*RECORDS FOR PROCESSING*.
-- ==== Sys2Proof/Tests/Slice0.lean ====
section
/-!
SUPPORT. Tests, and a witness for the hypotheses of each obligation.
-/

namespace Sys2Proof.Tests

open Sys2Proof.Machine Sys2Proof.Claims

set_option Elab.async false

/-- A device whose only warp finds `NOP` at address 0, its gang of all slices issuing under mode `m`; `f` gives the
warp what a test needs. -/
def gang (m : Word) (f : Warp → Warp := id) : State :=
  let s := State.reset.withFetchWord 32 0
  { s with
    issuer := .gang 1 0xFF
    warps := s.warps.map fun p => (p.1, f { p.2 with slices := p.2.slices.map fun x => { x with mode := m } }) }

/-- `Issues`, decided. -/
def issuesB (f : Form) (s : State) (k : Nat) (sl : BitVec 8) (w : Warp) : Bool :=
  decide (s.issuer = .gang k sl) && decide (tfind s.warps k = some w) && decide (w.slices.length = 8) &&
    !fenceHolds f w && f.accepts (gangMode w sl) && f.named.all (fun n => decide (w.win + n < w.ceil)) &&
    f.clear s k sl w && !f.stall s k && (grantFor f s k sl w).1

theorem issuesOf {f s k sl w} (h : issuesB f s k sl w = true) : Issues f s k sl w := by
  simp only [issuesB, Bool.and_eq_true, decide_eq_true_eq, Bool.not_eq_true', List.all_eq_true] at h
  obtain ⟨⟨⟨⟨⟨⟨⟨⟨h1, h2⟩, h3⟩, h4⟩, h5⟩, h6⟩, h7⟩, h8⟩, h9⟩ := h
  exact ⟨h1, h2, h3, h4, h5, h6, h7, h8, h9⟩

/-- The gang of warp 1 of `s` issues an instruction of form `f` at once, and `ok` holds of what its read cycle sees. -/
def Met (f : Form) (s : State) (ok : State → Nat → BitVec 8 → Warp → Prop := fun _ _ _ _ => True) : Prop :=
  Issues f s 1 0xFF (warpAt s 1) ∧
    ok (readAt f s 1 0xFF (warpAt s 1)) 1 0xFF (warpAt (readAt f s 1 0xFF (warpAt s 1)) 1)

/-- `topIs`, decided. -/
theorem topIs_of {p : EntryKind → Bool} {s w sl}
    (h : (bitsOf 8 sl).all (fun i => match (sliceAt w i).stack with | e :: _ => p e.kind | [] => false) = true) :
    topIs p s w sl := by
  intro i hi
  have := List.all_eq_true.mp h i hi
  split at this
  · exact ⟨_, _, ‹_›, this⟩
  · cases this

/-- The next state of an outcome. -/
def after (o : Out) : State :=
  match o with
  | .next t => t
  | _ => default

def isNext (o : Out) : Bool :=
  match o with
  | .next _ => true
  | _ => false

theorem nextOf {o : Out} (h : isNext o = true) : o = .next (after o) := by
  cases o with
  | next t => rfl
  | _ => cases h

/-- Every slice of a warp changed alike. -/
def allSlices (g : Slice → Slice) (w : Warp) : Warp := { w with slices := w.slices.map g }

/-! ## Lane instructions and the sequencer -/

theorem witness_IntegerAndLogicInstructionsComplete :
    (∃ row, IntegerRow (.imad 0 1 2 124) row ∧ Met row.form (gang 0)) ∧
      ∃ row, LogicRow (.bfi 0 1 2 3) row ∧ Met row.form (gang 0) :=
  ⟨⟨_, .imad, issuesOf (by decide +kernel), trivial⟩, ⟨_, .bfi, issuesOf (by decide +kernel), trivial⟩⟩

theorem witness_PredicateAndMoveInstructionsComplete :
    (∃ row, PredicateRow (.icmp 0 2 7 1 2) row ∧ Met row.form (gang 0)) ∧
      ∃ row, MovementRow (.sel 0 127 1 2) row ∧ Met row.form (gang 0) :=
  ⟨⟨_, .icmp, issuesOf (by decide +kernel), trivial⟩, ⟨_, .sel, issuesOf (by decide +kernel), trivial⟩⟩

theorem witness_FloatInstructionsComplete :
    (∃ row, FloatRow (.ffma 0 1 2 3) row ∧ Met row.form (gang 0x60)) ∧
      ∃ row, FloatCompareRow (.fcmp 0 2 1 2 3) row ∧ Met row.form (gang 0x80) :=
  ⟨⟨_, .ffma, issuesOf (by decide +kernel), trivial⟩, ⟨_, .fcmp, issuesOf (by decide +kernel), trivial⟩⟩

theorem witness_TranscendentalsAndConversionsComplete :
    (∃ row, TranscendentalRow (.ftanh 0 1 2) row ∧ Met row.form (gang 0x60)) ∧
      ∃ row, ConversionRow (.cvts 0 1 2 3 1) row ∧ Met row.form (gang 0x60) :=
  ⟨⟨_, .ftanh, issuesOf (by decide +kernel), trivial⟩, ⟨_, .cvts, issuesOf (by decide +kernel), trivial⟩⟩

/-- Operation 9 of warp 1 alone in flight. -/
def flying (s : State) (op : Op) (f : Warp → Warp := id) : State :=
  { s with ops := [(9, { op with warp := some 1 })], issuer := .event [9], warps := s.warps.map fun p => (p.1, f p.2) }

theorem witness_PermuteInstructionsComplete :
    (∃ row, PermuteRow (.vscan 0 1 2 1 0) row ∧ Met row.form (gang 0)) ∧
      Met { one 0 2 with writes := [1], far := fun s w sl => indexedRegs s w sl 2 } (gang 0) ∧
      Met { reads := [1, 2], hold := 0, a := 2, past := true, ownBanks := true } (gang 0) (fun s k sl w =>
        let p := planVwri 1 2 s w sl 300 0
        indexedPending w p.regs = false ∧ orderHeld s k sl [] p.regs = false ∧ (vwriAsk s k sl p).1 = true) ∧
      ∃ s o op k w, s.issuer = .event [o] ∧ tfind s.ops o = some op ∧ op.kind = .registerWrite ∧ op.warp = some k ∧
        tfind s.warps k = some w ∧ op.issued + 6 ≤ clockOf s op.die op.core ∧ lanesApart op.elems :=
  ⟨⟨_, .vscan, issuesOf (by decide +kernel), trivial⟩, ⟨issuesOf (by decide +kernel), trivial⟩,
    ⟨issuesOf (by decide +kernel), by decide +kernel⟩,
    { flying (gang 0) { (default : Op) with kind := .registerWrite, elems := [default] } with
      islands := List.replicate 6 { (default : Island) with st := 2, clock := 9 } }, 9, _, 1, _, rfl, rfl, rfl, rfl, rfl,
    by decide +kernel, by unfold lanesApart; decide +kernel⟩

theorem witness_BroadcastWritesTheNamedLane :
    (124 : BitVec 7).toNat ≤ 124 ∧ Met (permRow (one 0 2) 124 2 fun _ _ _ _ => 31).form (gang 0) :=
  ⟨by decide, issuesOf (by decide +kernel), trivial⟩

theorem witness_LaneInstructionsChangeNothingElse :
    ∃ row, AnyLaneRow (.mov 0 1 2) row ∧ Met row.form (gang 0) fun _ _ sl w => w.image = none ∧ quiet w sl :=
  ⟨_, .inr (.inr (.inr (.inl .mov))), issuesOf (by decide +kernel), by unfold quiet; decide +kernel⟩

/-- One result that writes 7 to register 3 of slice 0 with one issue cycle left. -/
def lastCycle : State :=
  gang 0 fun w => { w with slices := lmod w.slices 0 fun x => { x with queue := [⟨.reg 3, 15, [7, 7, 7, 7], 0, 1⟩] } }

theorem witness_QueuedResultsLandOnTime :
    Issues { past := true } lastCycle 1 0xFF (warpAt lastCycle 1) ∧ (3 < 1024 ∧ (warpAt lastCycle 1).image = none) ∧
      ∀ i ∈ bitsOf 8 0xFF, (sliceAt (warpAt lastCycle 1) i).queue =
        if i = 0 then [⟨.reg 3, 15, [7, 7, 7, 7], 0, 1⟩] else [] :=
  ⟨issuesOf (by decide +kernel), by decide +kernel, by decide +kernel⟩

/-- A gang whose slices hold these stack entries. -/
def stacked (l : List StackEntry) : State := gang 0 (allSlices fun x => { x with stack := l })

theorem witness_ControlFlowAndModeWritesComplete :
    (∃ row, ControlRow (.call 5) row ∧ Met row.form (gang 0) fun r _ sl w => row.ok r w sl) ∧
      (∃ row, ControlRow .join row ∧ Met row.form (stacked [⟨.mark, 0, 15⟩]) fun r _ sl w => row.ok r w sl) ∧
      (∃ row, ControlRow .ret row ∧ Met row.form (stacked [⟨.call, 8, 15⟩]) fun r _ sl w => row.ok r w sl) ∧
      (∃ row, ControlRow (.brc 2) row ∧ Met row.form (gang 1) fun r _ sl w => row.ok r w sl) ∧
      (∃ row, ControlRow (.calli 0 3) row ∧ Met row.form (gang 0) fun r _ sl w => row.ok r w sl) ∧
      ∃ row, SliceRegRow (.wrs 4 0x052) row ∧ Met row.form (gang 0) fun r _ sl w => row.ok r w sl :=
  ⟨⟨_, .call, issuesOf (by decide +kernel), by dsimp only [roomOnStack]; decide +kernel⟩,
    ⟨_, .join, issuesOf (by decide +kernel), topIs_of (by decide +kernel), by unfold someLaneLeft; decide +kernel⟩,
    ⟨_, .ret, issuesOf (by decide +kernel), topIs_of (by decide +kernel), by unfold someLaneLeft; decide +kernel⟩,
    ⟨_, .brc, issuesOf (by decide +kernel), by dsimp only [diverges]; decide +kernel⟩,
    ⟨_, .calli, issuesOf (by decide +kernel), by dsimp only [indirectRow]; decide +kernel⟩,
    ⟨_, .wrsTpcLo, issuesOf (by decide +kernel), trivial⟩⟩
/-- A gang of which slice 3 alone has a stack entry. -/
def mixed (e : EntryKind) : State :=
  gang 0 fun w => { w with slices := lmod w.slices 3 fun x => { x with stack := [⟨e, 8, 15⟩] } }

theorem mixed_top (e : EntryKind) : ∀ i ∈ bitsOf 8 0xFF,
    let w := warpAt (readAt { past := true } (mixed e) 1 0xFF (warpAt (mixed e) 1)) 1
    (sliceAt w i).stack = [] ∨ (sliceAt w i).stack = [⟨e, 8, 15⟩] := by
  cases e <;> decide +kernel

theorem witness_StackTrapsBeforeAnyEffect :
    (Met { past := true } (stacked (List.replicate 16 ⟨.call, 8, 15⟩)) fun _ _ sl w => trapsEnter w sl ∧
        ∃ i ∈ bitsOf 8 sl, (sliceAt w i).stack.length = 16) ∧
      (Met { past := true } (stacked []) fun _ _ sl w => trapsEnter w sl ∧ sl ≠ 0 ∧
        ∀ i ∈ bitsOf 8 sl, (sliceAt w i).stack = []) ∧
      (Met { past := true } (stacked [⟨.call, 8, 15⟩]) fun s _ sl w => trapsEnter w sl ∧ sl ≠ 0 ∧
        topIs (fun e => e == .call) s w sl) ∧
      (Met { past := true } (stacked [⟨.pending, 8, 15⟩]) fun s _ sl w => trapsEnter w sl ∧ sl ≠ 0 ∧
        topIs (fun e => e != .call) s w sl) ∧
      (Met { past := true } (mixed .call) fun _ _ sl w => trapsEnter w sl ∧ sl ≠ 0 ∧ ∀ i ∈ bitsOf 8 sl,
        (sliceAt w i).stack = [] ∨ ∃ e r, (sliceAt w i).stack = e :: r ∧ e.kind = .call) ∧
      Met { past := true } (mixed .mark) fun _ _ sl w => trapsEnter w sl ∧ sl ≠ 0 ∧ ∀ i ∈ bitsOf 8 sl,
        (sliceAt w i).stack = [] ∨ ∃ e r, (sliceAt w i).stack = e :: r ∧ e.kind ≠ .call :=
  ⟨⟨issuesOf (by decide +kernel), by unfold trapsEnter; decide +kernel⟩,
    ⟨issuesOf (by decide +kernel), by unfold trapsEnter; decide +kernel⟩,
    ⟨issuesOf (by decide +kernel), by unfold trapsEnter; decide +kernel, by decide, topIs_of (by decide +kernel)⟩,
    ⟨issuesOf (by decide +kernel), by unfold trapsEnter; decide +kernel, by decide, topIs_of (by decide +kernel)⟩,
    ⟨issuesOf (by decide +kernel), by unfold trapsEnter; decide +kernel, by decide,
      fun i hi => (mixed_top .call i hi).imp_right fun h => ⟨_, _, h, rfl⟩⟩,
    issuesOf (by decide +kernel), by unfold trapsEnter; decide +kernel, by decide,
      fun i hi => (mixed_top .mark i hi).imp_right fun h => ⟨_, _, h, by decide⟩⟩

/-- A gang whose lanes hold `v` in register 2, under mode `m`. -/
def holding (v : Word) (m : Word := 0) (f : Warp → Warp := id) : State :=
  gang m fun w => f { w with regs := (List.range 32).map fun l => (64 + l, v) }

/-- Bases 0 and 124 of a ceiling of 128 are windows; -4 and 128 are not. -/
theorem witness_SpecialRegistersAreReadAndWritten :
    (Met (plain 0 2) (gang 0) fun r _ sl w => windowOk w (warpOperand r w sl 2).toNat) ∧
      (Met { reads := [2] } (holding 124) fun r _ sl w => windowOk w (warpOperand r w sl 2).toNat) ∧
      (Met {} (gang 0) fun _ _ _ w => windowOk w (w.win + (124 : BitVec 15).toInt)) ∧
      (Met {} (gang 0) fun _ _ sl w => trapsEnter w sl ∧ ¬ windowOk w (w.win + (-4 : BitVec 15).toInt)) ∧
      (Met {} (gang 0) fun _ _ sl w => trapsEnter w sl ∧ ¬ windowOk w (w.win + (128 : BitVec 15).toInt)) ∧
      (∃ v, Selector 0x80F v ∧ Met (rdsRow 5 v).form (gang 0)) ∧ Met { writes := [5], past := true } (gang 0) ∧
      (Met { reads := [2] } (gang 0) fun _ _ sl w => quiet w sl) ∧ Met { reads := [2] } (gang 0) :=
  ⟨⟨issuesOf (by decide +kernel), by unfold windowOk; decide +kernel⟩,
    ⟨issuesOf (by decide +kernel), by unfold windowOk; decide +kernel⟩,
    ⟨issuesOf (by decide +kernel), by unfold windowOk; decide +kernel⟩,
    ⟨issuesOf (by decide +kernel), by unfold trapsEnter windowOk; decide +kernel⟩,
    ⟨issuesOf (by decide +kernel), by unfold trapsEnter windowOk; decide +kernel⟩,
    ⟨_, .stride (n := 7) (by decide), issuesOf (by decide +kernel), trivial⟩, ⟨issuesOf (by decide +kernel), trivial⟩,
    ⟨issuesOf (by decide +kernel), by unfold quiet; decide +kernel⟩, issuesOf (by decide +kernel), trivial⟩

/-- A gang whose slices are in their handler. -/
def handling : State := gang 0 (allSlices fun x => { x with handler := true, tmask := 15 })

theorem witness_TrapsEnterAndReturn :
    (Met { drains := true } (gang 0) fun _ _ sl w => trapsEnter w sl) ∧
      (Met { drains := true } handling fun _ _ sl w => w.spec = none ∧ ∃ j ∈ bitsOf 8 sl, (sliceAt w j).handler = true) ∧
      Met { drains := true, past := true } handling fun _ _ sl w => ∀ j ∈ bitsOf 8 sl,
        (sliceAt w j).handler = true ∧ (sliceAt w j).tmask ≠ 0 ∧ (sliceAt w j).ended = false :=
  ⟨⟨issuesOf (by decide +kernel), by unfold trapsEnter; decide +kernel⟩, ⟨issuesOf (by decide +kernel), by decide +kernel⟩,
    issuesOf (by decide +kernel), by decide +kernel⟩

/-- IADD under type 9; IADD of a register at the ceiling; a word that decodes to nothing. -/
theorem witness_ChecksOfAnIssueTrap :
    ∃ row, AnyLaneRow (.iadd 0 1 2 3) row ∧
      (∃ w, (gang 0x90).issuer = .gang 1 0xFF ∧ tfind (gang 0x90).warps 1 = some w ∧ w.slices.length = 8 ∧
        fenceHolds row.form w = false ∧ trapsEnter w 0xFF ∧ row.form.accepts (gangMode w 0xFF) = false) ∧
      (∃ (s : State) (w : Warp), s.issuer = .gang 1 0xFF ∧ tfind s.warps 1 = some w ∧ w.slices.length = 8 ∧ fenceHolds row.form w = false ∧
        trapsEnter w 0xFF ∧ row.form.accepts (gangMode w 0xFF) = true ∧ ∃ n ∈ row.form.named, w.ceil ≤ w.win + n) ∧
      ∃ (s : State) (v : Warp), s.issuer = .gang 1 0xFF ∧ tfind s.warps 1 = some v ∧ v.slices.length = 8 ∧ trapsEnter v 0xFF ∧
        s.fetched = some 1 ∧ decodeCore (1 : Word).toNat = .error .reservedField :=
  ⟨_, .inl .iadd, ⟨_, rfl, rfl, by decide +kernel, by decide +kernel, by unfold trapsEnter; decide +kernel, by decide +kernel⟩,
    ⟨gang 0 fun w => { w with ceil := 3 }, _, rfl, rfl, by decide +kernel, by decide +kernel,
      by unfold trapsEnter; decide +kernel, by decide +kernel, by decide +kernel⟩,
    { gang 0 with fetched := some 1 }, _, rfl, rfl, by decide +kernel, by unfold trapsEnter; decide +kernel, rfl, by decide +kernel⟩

*TASK DESCRIPTION*. Give back the opening line of the records above and every line after it, up to and including the one with "List.all_eq_true] at h", unchanged.

*YOUR SOLUTION*.
-- ==== Sys2Proof/Tests/Slice0.lean ====
section
/-!
SUPPORT. Tests, and a witness for the hypotheses of each obligation.
-/

namespace Sys2Proof.Tests

open Sys2Proof.Machine Sys2Proof.Claims

set_option Elab.async false

/-- A device whose only warp finds `NOP` at address 0, its gang of all slices issuing under mode `m`; `f` gives the
warp what a test needs. -/
def gang (m : Word) (f : Warp → Warp := id) : State :=
  let s := State.reset.withFetchWord 32 0
  { s with
    issuer := .gang 1 0xFF
    warps := s.warps.map fun p => (p.1, f { p.2 with slices := p.2.slices.map fun x => { x with mode := m } }) }

/-- `Issues`, decided. -/
def issuesB (f : Form) (s : State) (k : Nat) (sl : BitVec 8) (w : Warp) : Bool :=
  decide (s.issuer = .gang k sl) && decide (tfind s.warps k = some w) && decide (w.slices.length = 8) &&
    !fenceHolds f w && f.accepts (gangMode w sl) && f.named.all (fun n => decide (w.win + n < w.ceil)) &&
    f.clear s k sl w && !f.stall s k && (grantFor f s k sl w).1

theorem issuesOf {f s k sl w} (h : issuesB f s k sl w = true) : Issues f s k sl w := by
  simp only [issuesB, Bool.and_eq_true, decide_eq_true_eq, Bool.not_eq_true', List.all_eq_true] at h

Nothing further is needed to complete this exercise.